Dr Kambon has now built a successful life in the place that was once at the heart of the slave trade, and enjoys the freedom which, he says, was denied to him in the US, his birthplace.
He says he no longer looks over his shoulder, worrying that police will pull him over or, worse still, kill his son. This was the fate that befell 12-year-old Tamir Rice who was shot dead in a park in Cleveland, Ohio, in 2014 while playing with a pellet gun that police said they thought was real.
'Wrongly arrested'
The young boy's death sparked protests in Cleveland, and became a focal point for the Black Lives Matter movement.

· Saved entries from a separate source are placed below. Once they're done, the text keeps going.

-- ==== Sys2Proof/Laws/Within.lean ====
section
/-! SUPPORT. What almost every operation of the block leaves as it was: the queue of commands, the test access port, the
image, the clock, the stage and straps of the start and the input levels; and the canonical form of the keyed tables. -/

namespace Sys2Proof.Machine

/-- The same of an operation that may not come about. -/
def WithinO (o : State) : Option State → Prop
  | none => True
  | some t => Within o t

/-- The same of a meaning, which answers a next state. -/
def WithinR (o : State) : Host.Outcome State Fault Refusal → Prop
  | .next t => Within o t
  | _ => False

theorem Within.refl (s : State) : Within s s :=
  ⟨rfl, rfl, rfl, rfl, rfl, rfl, rfl, rfl, rfl, Nat.le_refl _, id, id, fun _ _ e => e⟩

theorem Within.trans {o s t : State} (h : Within o s) (k : Within s t) : Within o t where
  pending := k.pending.trans h.pending
  tap := k.tap.trans h.tap
  image := k.image.trans h.image
  clock := k.clock.trans h.clock
  start := by rw [k.start, h.start]
  resetN := k.resetN.trans h.resetN
  pwrok := k.pwrok.trans h.pwrok
  tsel := k.tsel.trans h.tsel
  calN := k.calN.trans h.calN
  fresh := Nat.le_trans h.fresh k.fresh
  chans := fun x => k.chans (h.chans x)
  queues := fun x => k.queues (h.queues x)
  anchors := fun p a x => k.anchors p a (h.anchors p a x)

theorem Within.stage {o t : State} (h : Within o t) : t.start.stage = o.start.stage := by rw [h.start]
theorem Within.straps {o t : State} (h : Within o t) : t.start.straps = o.start.straps := by rw [h.start]
theorem Within.codes {o t : State} (h : Within o t) : t.start.codes = o.start.codes := by rw [h.start]

theorem WithinO.none {o : State} : WithinO o none := trivial
theorem WithinO.some {o t : State} (h : Within o t) : WithinO o (some t) := h
theorem WithinR.next {o t : State} (h : Within o t) : WithinR o (.next t) := h

theorem WithinO.getD {o t : State} {x : Option State} (h : WithinO o x) (k : Within o t) : Within o (x.getD t) := by
  cases x <;> assumption

theorem WithinO.elim {o t : State} {x : Option α} {f : α → State} (h : ∀ a, Within o (f a)) (k : Within o t) :
    Within o (x.elim t f) := by
  cases x
  · exact k
  · exact h _

theorem Within.foldl {o : State} {f : State → α → State} (l : List α) {s : State} (h : Within o s)
    (k : ∀ t a, Within o t → Within o (f t a)) : Within o (l.foldl f s) := by
  induction l generalizing s with
  | nil => exact h
  | cons a l ih => exact ih (k _ _ h)

theorem Within.ite {o a b : State} {c : Prop} [Decidable c] (h : c → Within o a) (k : ¬c → Within o b) :
    Within o (if c then a else b) := by
  split
  · exact h ‹_›
  · exact k ‹_›

theorem WithinO.ite {o : State} {a b : Option State} {c : Prop} [Decidable c] (h : c → WithinO o a)
    (k : ¬c → WithinO o b) : WithinO o (if c then a else b) := by
  split
  · exact h ‹_›
  · exact k ‹_›

theorem WithinR.ite {o : State} {a b : Host.Outcome State Fault Refusal} {c : Prop} [Decidable c] (h : c → WithinR o a)
    (k : ¬c → WithinR o b) : WithinR o (if c then a else b) := by
  split
  · exact h ‹_›
  · exact k ‹_›

/-- A state with the fields replaced that an operation may change. -/
def State.upd (s : State) (pins : Pins) (start : Start) (linkA linkB : HostLink) (ringsA ringsB : PortRings)
    (transport : Transport) (faults : Faults) (tasks : List Task) (calib : Calib) (telemA telemB : Telemetry)
    (sched : Sched) (entry : Option Entry) (exitHeld : Bool) (fresh : Nat) (out : List Out) : State :=
  ⟨s.pending, pins, start, s.image, s.clock, linkA, linkB, ringsA, ringsB, s.queues, s.chans, transport, faults, tasks,
    calib, telemA, telemB, sched, entry, exitHeld, s.tap, fresh, out⟩

theorem mk_upd (s : State) {pins : Pins} {start : Start} {linkA linkB : HostLink} {ringsA ringsB : PortRings}
    {transport : Transport} {faults : Faults} {tasks : List Task} {calib : Calib} {telemA telemB : Telemetry}
    {sched : Sched} {entry : Option Entry} {exitHeld : Bool} {fresh : Nat} {out : List Out} :
    State.mk s.pending pins start s.image s.clock linkA linkB ringsA ringsB s.queues s.chans transport faults tasks calib
      telemA telemB sched entry exitHeld s.tap fresh out =
    s.upd pins start linkA linkB ringsA ringsB transport faults tasks calib telemA telemB sched entry exitHeld fresh out := rfl

theorem Within.upd {o s : State} (h : Within o s) {pins : Pins} {start : Start} {linkA linkB : HostLink}
    {ringsA ringsB : PortRings} {transport : Transport} {faults : Faults} {tasks : List Task} {calib : Calib}
    {telemA telemB : Telemetry} {sched : Sched} {entry : Option Entry} {exitHeld : Bool} {fresh : Nat} {out : List Out}
    (hs : start = { s.start with record := start.record }) (h1 : pins.resetN = s.pins.resetN)
    (h2 : pins.pwrok = s.pins.pwrok) (h3 : pins.tsel = s.pins.tsel) (h4 : pins.calN = s.pins.calN)
    (hf : s.fresh ≤ fresh) (ha : ∀ a, s.ringsA.anchor = some a → ringsA.anchor = some a)
    (hb : ∀ a, s.ringsB.anchor = some a → ringsB.anchor = some a) :
    Within o (s.upd pins start linkA linkB ringsA ringsB transport faults tasks calib telemA telemB sched entry exitHeld
      fresh out) :=
  h.trans ⟨rfl, rfl, rfl, rfl, hs, h1, h2, h3, h4, hf, id, id,
    fun p a e => by cases p; exact ha a e; exact hb a e⟩

theorem within_setChan {o s : State} (h : Within o s) {c : ChanId} {x : Chan} : Within o (s.setChan c x) :=
  h.trans ⟨rfl, rfl, rfl, rfl, rfl, rfl, rfl, rfl, rfl, Nat.le_refl _,
    fun k => keysRise_set _ _ _ k (Nat.zero_le _) c.isLt, id, fun p _ e => by cases p <;> exact e⟩

theorem within_useFresh {o s : State} (h : Within o s) : Within o s.useFresh :=
  h.trans ⟨rfl, rfl, rfl, rfl, rfl, rfl, rfl, rfl, rfl, Nat.le_succ _, id, id, fun p _ e => by cases p <;> exact e⟩

theorem within_setQueue {o s : State} (h : Within o s) {p : Port} {q : Fin 512} {x : Queue} :
    Within o (s.setQueue p q x) :=
  h.trans ⟨rfl, rfl, rfl, rfl, rfl, rfl, rfl, rfl, rfl, Nat.le_refl _, id,
    fun k => keysRise_set _ _ _ k (Nat.zero_le _) (queueKey_lt p q), fun p _ e => by cases p <;> exact e⟩

theorem within_setRings {o s : State} (h : Within o s) {p : Port} {x : PortRings}
    (k : ∀ a, (s.rings p).anchor = some a → x.anchor = some a) : Within o (s.setRings p x) :=
  h.trans (by
    cases p
    · exact ⟨rfl, rfl, rfl, rfl, rfl, rfl, rfl, rfl, rfl, Nat.le_refl _, id, id,
        fun q a e => by cases q; exact k a e; exact e⟩
    · exact ⟨rfl, rfl, rfl, rfl, rfl, rfl, rfl, rfl, rfl, Nat.le_refl _, id, id,
        fun q a e => by cases q; exact e; exact k a e⟩)

theorem within_modRings {o s : State} (h : Within o s) {p : Port} {f : PortRings → PortRings}
    (k : ∀ r a, r.anchor = some a → (f r).anchor = some a) : Within o (s.modRings p f) :=
  within_setRings h (fun a e => k _ a e)

end Sys2Proof.Machine
end

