theorem within_execReadResponse {o s : State} (h : Within o s) {x1 x2} :
    WithinR o (execReadResponse x1 x2 s) := by
  unfold execReadResponse
  try dsimp only
  repeat' first
    | with_reducible assumption | with_reducible exact within_takePacket h (by assumption)
    | with_reducible apply within_refused | with_reducible apply within_checkFixity
    | with_reducible apply within_placeRead | with_reducible apply within_failChunk
    | with_reducible apply within_advance | with_reducible apply WithinR.next | intro _ | split

theorem within_execReceiveItem {o s : State} (h : Within o s) {x1 x2} :
    WithinR o (execReceiveItem x1 x2 s) := by
  unfold execReceiveItem
  repeat' first
    | with_reducible assumption | with_reducible apply within_startItem | with_reducible apply WithinR.next | split

theorem within_execRelayItem {o s : State} (h : Within o s) {x1 x2} :
    WithinR o (execRelayItem x1 x2 s) := by
  unfold execRelayItem
  repeat' first
    | with_reducible assumption | with_reducible apply within_startTransport | with_reducible apply WithinR.next

theorem within_execResendBackoffExpiry {o s : State} (h : Within o s) {x1 x2} :
    WithinR o (execResendBackoffExpiry x1 x2 s) := by
  unfold execResendBackoffExpiry
  repeat' first
    | with_reducible assumption | with_reducible apply within_resendChunk | with_reducible apply WithinR.next
    | intro _ | split

theorem within_execResponseLimitExpiry {o s : State} (h : Within o s) {x1} :
    WithinR o (execResponseLimitExpiry x1 s) := by
  unfold execResponseLimitExpiry
  try dsimp only
  repeat' first
    | with_reducible assumption | with_reducible apply within_endOp | with_reducible apply within_failChunk
    | with_reducible apply within_advance | with_reducible apply WithinR.next | intro _ | split

theorem within_execSendItem {o s : State} (h : Within o s) {x1 x2} :
    WithinR o (execSendItem x1 x2 s) := by
  unfold execSendItem
  repeat' first
    | with_reducible assumption | with_reducible apply within_startTransport | with_reducible apply WithinR.next

theorem within_execStatusPacket {o s : State} (h : Within o s) {x1 x2} :
    WithinR o (execStatusPacket x1 x2 s) := by
  unfold execStatusPacket
  repeat' first
    | with_reducible assumption | with_reducible exact within_takePacket h (by assumption)
    | with_reducible apply within_recordFailure | with_reducible apply within_refused
    | with_reducible apply WithinR.next | split

theorem within_execWriteItem {o s : State} (h : Within o s) {x1 x2} :
    WithinR o (execWriteItem x1 x2 s) := by
  unfold execWriteItem
  repeat' first
    | with_reducible assumption | with_reducible apply within_startTransport | with_reducible apply WithinR.next

theorem within_takeAck {o s : State} (h : Within o s) {x2 x3} :
    Within o (State.takeAck s x2 x3) := by
  unfold State.takeAck
  try dsimp only
  repeat' first
    | with_reducible assumption | with_reducible apply within_modRetry | with_reducible apply within_refsAcked
    | with_reducible apply within_advance | intro _ | split

theorem within_modQuality {o s : State} (h : Within o s) {x2 x3} :
    Within o (State.modQuality s x2 x3) := by
  unfold State.modQuality
  repeat' first
    | with_reducible assumption | with_reducible apply within_modChan

theorem within_notePosition {o s : State} (h : Within o s) {x2 x3} :
    Within o (State.notePosition s x2 x3) := by
  unfold State.notePosition
  try dsimp only
  repeat' first
    | with_reducible assumption | with_reducible apply within_modRetry | intro _ | split

theorem within_passCodeword {o s : State} (h : Within o s) {x2} :
    Within o (State.passCodeword s x2) := by
  unfold State.passCodeword
  repeat' first
    | with_reducible assumption | with_reducible apply within_modChan

theorem within_fillPosition {o s : State} (h : Within o s) {x2 x3 x4} :
    Within o (State.fillPosition s x2 x3 x4) := by
  unfold State.fillPosition
  repeat' first
    | with_reducible assumption | with_reducible apply within_modRetry

theorem within_feedCodeword {o s : State} (h : Within o s) {x2 x3 x4 x5} :
    Within o (State.feedCodeword s x2 x3 x4 x5) := by
  unfold State.feedCodeword
  try dsimp only
  repeat' first
    | with_reducible assumption | with_reducible apply within_injected | with_reducible apply within_modRetry
    | intro _ | split

theorem within_drainMerge {o s : State} (h : Within o s) {x1 x2} :
    Within o (drainMerge x1 x2 s) := by
  fun_induction drainMerge x1 x2 s
  repeat' first
    | with_reducible assumption | with_reducible refine (‹Within o _ → Within o _›) ?_
    | with_reducible apply within_feedCodeword | with_reducible apply within_modRetry

theorem within_stopFalseWake {o s : State} (h : Within o s) {x2} :
    Within o (State.stopFalseWake s x2) := by
  unfold State.stopFalseWake
  repeat' first
    | with_reducible assumption | with_reducible apply within_modChan | with_reducible apply within_eachChan | intro _

theorem within_deliver {o s : State} (h : Within o s) {x2 x3 x4} :
    Within o (State.deliver s x2 x3 x4) := by
  unfold State.deliver
  try dsimp only
  repeat' first
    | with_reducible assumption | with_reducible apply within_fillPosition | with_reducible apply within_feedCodeword
    | with_reducible apply within_modRetry | with_reducible apply within_drainMerge
    | with_reducible apply within_stopFalseWake | intro _ | split

theorem within_takeSequenced {o s : State} (h : Within o s) {x2 x3 x4} :
    Within o (State.takeSequenced s x2 x3 x4) := by
  unfold State.takeSequenced
  try dsimp only
  repeat' first
    | with_reducible assumption | with_reducible apply within_modChan | with_reducible apply within_modRetry
    | with_reducible apply within_deliver | intro _ | split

Dr Kambon says the turning point in his life came in 2007. He was arrested and put on trial in Chicago - where he lived - after being accused by police officers of having a loaded firearm under his car seat. In fact, he had an unloaded licensed gun, used earlier to secure a campsite, in his car boot.
Dr Kambon recalls that he was shocked by the charges and as he sat in the court, he vowed: "Never again will I allow myself to be in a jurisdiction where corrupt white police officers and a judge will take me away from my family, wife and kids just on a whim."